When a line below contains the word "ofByte", copy that line.
==== The input
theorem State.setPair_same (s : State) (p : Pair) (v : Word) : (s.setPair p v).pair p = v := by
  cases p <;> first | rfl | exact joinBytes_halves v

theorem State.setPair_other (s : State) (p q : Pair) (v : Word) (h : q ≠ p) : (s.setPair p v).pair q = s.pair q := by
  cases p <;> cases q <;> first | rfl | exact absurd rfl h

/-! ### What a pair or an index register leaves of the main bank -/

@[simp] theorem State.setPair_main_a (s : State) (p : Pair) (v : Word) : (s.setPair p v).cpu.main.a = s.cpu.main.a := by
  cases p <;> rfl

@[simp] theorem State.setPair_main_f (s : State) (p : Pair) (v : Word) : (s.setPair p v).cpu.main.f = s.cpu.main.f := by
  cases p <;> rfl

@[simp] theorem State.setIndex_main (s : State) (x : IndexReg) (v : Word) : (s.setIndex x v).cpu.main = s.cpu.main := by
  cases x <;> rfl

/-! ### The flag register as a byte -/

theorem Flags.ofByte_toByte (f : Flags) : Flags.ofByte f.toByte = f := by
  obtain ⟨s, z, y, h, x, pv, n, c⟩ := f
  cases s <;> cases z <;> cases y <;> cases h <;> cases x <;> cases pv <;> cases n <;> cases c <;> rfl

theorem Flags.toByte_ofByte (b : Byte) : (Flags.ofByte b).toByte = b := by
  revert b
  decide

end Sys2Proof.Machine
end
========
==== The input
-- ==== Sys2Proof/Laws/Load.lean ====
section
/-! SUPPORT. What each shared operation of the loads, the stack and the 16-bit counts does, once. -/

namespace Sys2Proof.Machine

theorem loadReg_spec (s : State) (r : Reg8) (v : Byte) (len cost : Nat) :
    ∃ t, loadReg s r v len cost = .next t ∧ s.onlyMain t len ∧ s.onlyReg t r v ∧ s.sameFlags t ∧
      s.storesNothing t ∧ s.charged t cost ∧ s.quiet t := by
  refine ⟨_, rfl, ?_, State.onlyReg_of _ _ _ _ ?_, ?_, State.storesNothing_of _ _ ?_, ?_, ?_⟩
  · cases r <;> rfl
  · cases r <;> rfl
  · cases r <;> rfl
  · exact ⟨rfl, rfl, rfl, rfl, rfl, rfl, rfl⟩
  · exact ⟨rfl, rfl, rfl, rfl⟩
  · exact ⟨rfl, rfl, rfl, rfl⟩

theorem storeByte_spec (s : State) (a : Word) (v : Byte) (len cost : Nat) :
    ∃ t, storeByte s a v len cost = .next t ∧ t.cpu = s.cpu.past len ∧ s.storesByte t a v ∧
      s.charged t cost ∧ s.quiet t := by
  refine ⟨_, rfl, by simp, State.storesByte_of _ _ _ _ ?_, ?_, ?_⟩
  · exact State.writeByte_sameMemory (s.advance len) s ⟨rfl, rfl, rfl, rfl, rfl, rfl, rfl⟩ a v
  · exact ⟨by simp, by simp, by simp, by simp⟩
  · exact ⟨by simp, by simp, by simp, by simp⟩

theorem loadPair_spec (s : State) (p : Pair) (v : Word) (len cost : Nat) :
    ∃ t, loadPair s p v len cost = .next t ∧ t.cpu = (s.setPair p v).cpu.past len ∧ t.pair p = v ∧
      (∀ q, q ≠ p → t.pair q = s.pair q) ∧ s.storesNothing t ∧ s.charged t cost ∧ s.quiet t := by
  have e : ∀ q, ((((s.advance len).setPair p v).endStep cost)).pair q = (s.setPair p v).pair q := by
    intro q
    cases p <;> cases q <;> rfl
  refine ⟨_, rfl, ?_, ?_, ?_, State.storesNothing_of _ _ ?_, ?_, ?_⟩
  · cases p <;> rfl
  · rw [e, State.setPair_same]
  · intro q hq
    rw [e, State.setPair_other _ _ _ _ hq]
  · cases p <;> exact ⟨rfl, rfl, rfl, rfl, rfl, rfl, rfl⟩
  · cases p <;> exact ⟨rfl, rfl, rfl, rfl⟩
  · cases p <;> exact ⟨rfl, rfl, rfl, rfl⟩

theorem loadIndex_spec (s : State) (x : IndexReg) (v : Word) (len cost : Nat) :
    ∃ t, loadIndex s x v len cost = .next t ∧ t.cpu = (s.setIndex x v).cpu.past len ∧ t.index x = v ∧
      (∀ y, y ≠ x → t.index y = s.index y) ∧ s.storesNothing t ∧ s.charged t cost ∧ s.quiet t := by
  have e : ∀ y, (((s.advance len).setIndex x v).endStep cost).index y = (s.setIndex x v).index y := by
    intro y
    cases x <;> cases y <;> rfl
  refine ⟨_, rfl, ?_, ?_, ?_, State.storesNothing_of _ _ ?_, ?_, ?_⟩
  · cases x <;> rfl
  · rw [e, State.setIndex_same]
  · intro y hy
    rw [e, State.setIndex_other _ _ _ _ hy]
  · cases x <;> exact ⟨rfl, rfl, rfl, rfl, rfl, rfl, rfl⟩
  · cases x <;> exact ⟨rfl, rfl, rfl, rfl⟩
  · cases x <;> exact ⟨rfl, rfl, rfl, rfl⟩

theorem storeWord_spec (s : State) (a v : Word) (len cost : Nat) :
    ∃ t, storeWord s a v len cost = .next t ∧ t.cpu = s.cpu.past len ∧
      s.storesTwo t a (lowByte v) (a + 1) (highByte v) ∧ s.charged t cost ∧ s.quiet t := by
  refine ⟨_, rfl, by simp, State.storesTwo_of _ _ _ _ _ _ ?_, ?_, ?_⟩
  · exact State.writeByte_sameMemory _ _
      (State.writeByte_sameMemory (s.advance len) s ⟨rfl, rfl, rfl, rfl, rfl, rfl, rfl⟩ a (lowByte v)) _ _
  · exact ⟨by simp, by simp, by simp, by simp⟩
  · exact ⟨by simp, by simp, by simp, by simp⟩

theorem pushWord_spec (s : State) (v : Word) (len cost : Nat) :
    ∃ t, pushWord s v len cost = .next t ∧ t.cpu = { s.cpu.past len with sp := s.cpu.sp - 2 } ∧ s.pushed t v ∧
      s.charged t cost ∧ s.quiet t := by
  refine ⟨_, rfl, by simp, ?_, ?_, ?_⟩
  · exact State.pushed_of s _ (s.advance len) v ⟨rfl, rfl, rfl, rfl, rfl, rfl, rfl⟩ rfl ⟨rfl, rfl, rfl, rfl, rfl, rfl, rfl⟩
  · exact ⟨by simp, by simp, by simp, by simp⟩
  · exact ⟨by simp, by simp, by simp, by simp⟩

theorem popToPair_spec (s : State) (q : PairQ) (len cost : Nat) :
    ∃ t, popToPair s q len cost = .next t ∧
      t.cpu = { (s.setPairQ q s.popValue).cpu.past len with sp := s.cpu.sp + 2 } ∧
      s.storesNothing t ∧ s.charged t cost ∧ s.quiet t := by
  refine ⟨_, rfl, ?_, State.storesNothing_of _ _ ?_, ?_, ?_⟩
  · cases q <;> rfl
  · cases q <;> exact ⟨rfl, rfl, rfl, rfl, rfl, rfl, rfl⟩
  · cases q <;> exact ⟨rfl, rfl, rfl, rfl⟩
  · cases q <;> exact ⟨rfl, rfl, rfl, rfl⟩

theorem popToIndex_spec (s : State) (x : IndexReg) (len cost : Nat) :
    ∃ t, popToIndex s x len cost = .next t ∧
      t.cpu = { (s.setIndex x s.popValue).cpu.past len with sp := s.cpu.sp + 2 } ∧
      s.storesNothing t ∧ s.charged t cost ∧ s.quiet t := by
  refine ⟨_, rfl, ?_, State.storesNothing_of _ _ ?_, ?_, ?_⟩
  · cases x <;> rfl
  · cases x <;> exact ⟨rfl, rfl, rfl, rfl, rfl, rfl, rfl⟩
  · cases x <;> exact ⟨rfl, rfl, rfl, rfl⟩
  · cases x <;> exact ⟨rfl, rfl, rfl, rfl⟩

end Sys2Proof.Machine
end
========
#### Exercise solution
theorem Flags.ofByte_toByte (f : Flags) : Flags.ofByte f.toByte = f := by
theorem Flags.toByte_ofByte (b : Byte) : (Flags.ofByte b).toByte = b := by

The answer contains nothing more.